PROBLEM REQUIREMENTS
The entries shown below are to be printed in full, unaltered.
*** Opening of MATERIAL FOR THIS TASK ***
theorem State.startEnded_onward {s₀ : State} {s : State} (d : StartData) (newPower : Bool) (first : Bool) (ho :
    Onward s₀ s) : Onward s₀ (State.startEnded s d newPower first) := by
  unfold State.startEnded
  extract_lets s0_ s1_ s2_ x3_ s4_
  have h_s0_ : Onward s₀ s0_ := by
    dsimp (zeta := false) only [s0_]
    repeat' (first
      | with_reducible assumption
      | (with_reducible apply State.carryOutSeparation_onward)
      | (with_reducible apply State.startRng_onward)
      | (with_reducible apply State.loadPackages_onward)
      | (with_reducible apply State.activatePackages_onward)
      | (with_reducible apply State.scanRecords_onward)
      | (with_reducible apply State.loadSettings_onward)
      | (with_reducible apply State.event_onward)
      | (with_reducible apply State.becomeReady_onward)
      | (with_reducible apply State.advance_onward)
      | with_reducible apply Onward.foldl
      | refine Onward.of_snd (by assumption) ?_
      | split
      | (with_reducible refine Onward.mk_same rfl ?_
         first
         | with_reducible assumption
         | (with_reducible apply State.carryOutSeparation_onward)
         | (with_reducible apply State.startRng_onward)
         | (with_reducible apply State.loadPackages_onward)
         | (with_reducible apply State.activatePackages_onward)
         | (with_reducible apply State.scanRecords_onward)
         | (with_reducible apply State.loadSettings_onward)
         | (with_reducible apply State.event_onward)
         | (with_reducible apply State.becomeReady_onward)
         | (with_reducible apply State.advance_onward)
         | refine Onward.of_snd (by assumption) ?_)
      | intro _
      | extract_lets
      | dsimp (zeta := false) only
      | dsimp +zetaDelta only)
  try clear_value s0_
  have h_s1_ : Onward s₀ s1_ := by
    dsimp (zeta := false) only [s1_]
    repeat' (first
      | with_reducible assumption
      | (with_reducible apply State.carryOutSeparation_onward)
      | (with_reducible apply State.startRng_onward)
      | (with_reducible apply State.loadPackages_onward)
      | (with_reducible apply State.activatePackages_onward)
      | (with_reducible apply State.scanRecords_onward)
      | (with_reducible apply State.loadSettings_onward)
      | (with_reducible apply State.event_onward)
      | (with_reducible apply State.becomeReady_onward)
      | (with_reducible apply State.advance_onward)
      | with_reducible apply Onward.foldl
      | refine Onward.of_snd (by assumption) ?_
      | split
      | (with_reducible refine Onward.mk_same rfl ?_
         first
         | with_reducible assumption
         | (with_reducible apply State.carryOutSeparation_onward)
         | (with_reducible apply State.startRng_onward)
         | (with_reducible apply State.loadPackages_onward)
         | (with_reducible apply State.activatePackages_onward)
         | (with_reducible apply State.scanRecords_onward)
         | (with_reducible apply State.loadSettings_onward)
         | (with_reducible apply State.event_onward)
         | (with_reducible apply State.becomeReady_onward)
         | (with_reducible apply State.advance_onward)
         | refine Onward.of_snd (by assumption) ?_)
      | intro _
      | extract_lets
      | dsimp (zeta := false) only
      | dsimp +zetaDelta only)
  try clear_value s1_
  have h_s2_ : Onward s₀ s2_ := by
    dsimp (zeta := false) only [s2_]
    repeat' (first
      | with_reducible assumption
      | (with_reducible apply State.carryOutSeparation_onward)
      | (with_reducible apply State.startRng_onward)
      | (with_reducible apply State.loadPackages_onward)
      | (with_reducible apply State.activatePackages_onward)
      | (with_reducible apply State.scanRecords_onward)
      | (with_reducible apply State.loadSettings_onward)
      | (with_reducible apply State.event_onward)
      | (with_reducible apply State.becomeReady_onward)
      | (with_reducible apply State.advance_onward)
      | with_reducible apply Onward.foldl
      | refine Onward.of_snd (by assumption) ?_
      | split
      | (with_reducible refine Onward.mk_same rfl ?_
         first
         | with_reducible assumption
         | (with_reducible apply State.carryOutSeparation_onward)
         | (with_reducible apply State.startRng_onward)
         | (with_reducible apply State.loadPackages_onward)
         | (with_reducible apply State.activatePackages_onward)
         | (with_reducible apply State.scanRecords_onward)
         | (with_reducible apply State.loadSettings_onward)
         | (with_reducible apply State.event_onward)
         | (with_reducible apply State.becomeReady_onward)
         | (with_reducible apply State.advance_onward)
         | refine Onward.of_snd (by assumption) ?_)
      | intro _
      | extract_lets
      | dsimp (zeta := false) only
      | dsimp +zetaDelta only)
  try clear_value s2_
  have h_s4_ : Onward s₀ s4_ := by
    dsimp (zeta := false) only [s4_]
    repeat' (first
      | with_reducible assumption
      | (with_reducible apply State.carryOutSeparation_onward)
      | (with_reducible apply State.startRng_onward)
      | (with_reducible apply State.loadPackages_onward)
      | (with_reducible apply State.activatePackages_onward)
      | (with_reducible apply State.scanRecords_onward)
      | (with_reducible apply State.loadSettings_onward)
      | (with_reducible apply State.event_onward)
      | (with_reducible apply State.becomeReady_onward)
      | (with_reducible apply State.advance_onward)
      | with_reducible apply Onward.foldl
      | refine Onward.of_snd (by assumption) ?_
      | split
      | (with_reducible refine Onward.mk_same rfl ?_
         first
         | with_reducible assumption
         | (with_reducible apply State.carryOutSeparation_onward)
         | (with_reducible apply State.startRng_onward)
         | (with_reducible apply State.loadPackages_onward)
         | (with_reducible apply State.activatePackages_onward)
         | (with_reducible apply State.scanRecords_onward)
         | (with_reducible apply State.loadSettings_onward)
         | (with_reducible apply State.event_onward)
         | (with_reducible apply State.becomeReady_onward)
         | (with_reducible apply State.advance_onward)
         | refine Onward.of_snd (by assumption) ?_)
      | intro _
      | extract_lets
      | dsimp (zeta := false) only
      | dsimp +zetaDelta only)
  try clear_value s4_
  repeat' (first
    | with_reducible assumption
    | (with_reducible apply State.carryOutSeparation_onward)
    | (with_reducible apply State.startRng_onward)
    | (with_reducible apply State.loadPackages_onward)
    | (with_reducible apply State.activatePackages_onward)
    | (with_reducible apply State.scanRecords_onward)
    | (with_reducible apply State.loadSettings_onward)
    | (with_reducible apply State.event_onward)
    | (with_reducible apply State.becomeReady_onward)
    | (with_reducible apply State.advance_onward)
    | with_reducible apply Onward.foldl
    | refine Onward.of_snd (by assumption) ?_
    | split
    | (with_reducible refine Onward.mk_same rfl ?_
       first
       | with_reducible assumption
       | (with_reducible apply State.carryOutSeparation_onward)
       | (with_reducible apply State.startRng_onward)
       | (with_reducible apply State.loadPackages_onward)
       | (with_reducible apply State.activatePackages_onward)
       | (with_reducible apply State.scanRecords_onward)
       | (with_reducible apply State.loadSettings_onward)
       | (with_reducible apply State.event_onward)
       | (with_reducible apply State.becomeReady_onward)
       | (with_reducible apply State.advance_onward)
       | refine Onward.of_snd (by assumption) ?_)
    | intro _
    | extract_lets
    | dsimp (zeta := false) only
    | dsimp +zetaDelta only)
*** Close of MATERIAL FOR THIS TASK ***
RESPONSE AREA
theorem State.startEnded_onward {s₀ : State} {s : State} (d : StartData) (newPower : Bool) (first : Bool) (ho :
    Onward s₀ s) : Onward s₀ (State.startEnded s d newPower first) := by
  unfold State.startEnded
  extract_lets s0_ s1_ s2_ x3_ s4_
  have h_s0_ : Onward s₀ s0_ := by
    dsimp (zeta := false) only [s0_]
    repeat' (first
      | with_reducible assumption
      | (with_reducible apply State.carryOutSeparation_onward)
      | (with_reducible apply State.startRng_onward)
      | (with_reducible apply State.loadPackages_onward)
      | (with_reducible apply State.activatePackages_onward)
      | (with_reducible apply State.scanRecords_onward)
      | (with_reducible apply State.loadSettings_onward)
      | (with_reducible apply State.event_onward)
      | (with_reducible apply State.becomeReady_onward)
      | (with_reducible apply State.advance_onward)
      | with_reducible apply Onward.foldl
      | refine Onward.of_snd (by assumption) ?_
      | split
      | (with_reducible refine Onward.mk_same rfl ?_
         first
         | with_reducible assumption
         | (with_reducible apply State.carryOutSeparation_onward)
         | (with_reducible apply State.startRng_onward)
         | (with_reducible apply State.loadPackages_onward)
         | (with_reducible apply State.activatePackages_onward)
         | (with_reducible apply State.scanRecords_onward)
         | (with_reducible apply State.loadSettings_onward)
         | (with_reducible apply State.event_onward)
         | (with_reducible apply State.becomeReady_onward)
         | (with_reducible apply State.advance_onward)
         | refine Onward.of_snd (by assumption) ?_)
      | intro _
      | extract_lets
      | dsimp (zeta := false) only
      | dsimp +zetaDelta only)
  try clear_value s0_
  have h_s1_ : Onward s₀ s1_ := by
    dsimp (zeta := false) only [s1_]
    repeat' (first
      | with_reducible assumption
      | (with_reducible apply State.carryOutSeparation_onward)
      | (with_reducible apply State.startRng_onward)
      | (with_reducible apply State.loadPackages_onward)
      | (with_reducible apply State.activatePackages_onward)
      | (with_reducible apply State.scanRecords_onward)
      | (with_reducible apply State.loadSettings_onward)
      | (with_reducible apply State.event_onward)
      | (with_reducible apply State.becomeReady_onward)
      | (with_reducible apply State.advance_onward)
      | with_reducible apply Onward.foldl
      | refine Onward.of_snd (by assumption) ?_
      | split
      | (with_reducible refine Onward.mk_same rfl ?_
         first
         | with_reducible assumption
         | (with_reducible apply State.carryOutSeparation_onward)
         | (with_reducible apply State.startRng_onward)
         | (with_reducible apply State.loadPackages_onward)
         | (with_reducible apply State.activatePackages_onward)
         | (with_reducible apply State.scanRecords_onward)
         | (with_reducible apply State.loadSettings_onward)
         | (with_reducible apply State.event_onward)
         | (with_reducible apply State.becomeReady_onward)
         | (with_reducible apply State.advance_onward)
         | refine Onward.of_snd (by assumption) ?_)
      | intro _
      | extract_lets
      | dsimp (zeta := false) only
      | dsimp +zetaDelta only)
  try clear_value s1_
  have h_s2_ : Onward s₀ s2_ := by
    dsimp (zeta := false) only [s2_]
    repeat' (first
      | with_reducible assumption
      | (with_reducible apply State.carryOutSeparation_onward)
      | (with_reducible apply State.startRng_onward)
      | (with_reducible apply State.loadPackages_onward)
      | (with_reducible apply State.activatePackages_onward)
      | (with_reducible apply State.scanRecords_onward)
      | (with_reducible apply State.loadSettings_onward)
      | (with_reducible apply State.event_onward)
      | (with_reducible apply State.becomeReady_onward)
      | (with_reducible apply State.advance_onward)
      | with_reducible apply Onward.foldl
      | refine Onward.of_snd (by assumption) ?_
      | split
      | (with_reducible refine Onward.mk_same rfl ?_
         first
         | with_reducible assumption
         | (with_reducible apply State.carryOutSeparation_onward)
         | (with_reducible apply State.startRng_onward)
         | (with_reducible apply State.loadPackages_onward)
         | (with_reducible apply State.activatePackages_onward)
         | (with_reducible apply State.scanRecords_onward)
         | (with_reducible apply State.loadSettings_onward)
         | (with_reducible apply State.event_onward)
         | (with_reducible apply State.becomeReady_onward)
         | (with_reducible apply State.advance_onward)
         | refine Onward.of_snd (by assumption) ?_)
      | intro _
      | extract_lets
      | dsimp (zeta := false) only
      | dsimp +zetaDelta only)
  try clear_value s2_
  have h_s4_ : Onward s₀ s4_ := by
    dsimp (zeta := false) only [s4_]
    repeat' (first
      | with_reducible assumption
      | (with_reducible apply State.carryOutSeparation_onward)
      | (with_reducible apply State.startRng_onward)
      | (with_reducible apply State.loadPackages_onward)
      | (with_reducible apply State.activatePackages_onward)
      | (with_reducible apply State.scanRecords_onward)
      | (with_reducible apply State.loadSettings_onward)
      | (with_reducible apply State.event_onward)
      | (with_reducible apply State.becomeReady_onward)
      | (with_reducible apply State.advance_onward)
      | with_reducible apply Onward.foldl
      | refine Onward.of_snd (by assumption) ?_
      | split
      | (with_reducible refine Onward.mk_same rfl ?_
         first
         | with_reducible assumption
         | (with_reducible apply State.carryOutSeparation_onward)
         | (with_reducible apply State.startRng_onward)
         | (with_reducible apply State.loadPackages_onward)
         | (with_reducible apply State.activatePackages_onward)
         | (with_reducible apply State.scanRecords_onward)
         | (with_reducible apply State.loadSettings_onward)
         | (with_reducible apply State.event_onward)
         | (with_reducible apply State.becomeReady_onward)
         | (with_reducible apply State.advance_onward)
         | refine Onward.of_snd (by assumption) ?_)
      | intro _
      | extract_lets
      | dsimp (zeta := false) only
      | dsimp +zetaDelta only)
  try clear_value s4_
  repeat' (first
    | with_reducible assumption
    | (with_reducible apply State.carryOutSeparation_onward)
    | (with_reducible apply State.startRng_onward)
    | (with_reducible apply State.loadPackages_onward)
    | (with_reducible apply State.activatePackages_onward)
    | (with_reducible apply State.scanRecords_onward)
    | (with_reducible apply State.loadSettings_onward)
    | (with_reducible apply State.event_onward)
    | (with_reducible apply State.becomeReady_onward)
    | (with_reducible apply State.advance_onward)
    | with_reducible apply Onward.foldl
    | refine Onward.of_snd (by assumption) ?_
    | split
    | (with_reducible refine Onward.mk_same rfl ?_
       first
       | with_reducible assumption
       | (with_reducible apply State.carryOutSeparation_onward)
       | (with_reducible apply State.startRng_onward)
       | (with_reducible apply State.loadPackages_onward)
       | (with_reducible apply State.activatePackages_onward)
       | (with_reducible apply State.scanRecords_onward)
       | (with_reducible apply State.loadSettings_onward)
       | (with_reducible apply State.event_onward)
       | (with_reducible apply State.becomeReady_onward)
       | (with_reducible apply State.advance_onward)
       | refine Onward.of_snd (by assumption) ?_)
    | intro _
    | extract_lets
    | dsimp (zeta := false) only
    | dsimp +zetaDelta only)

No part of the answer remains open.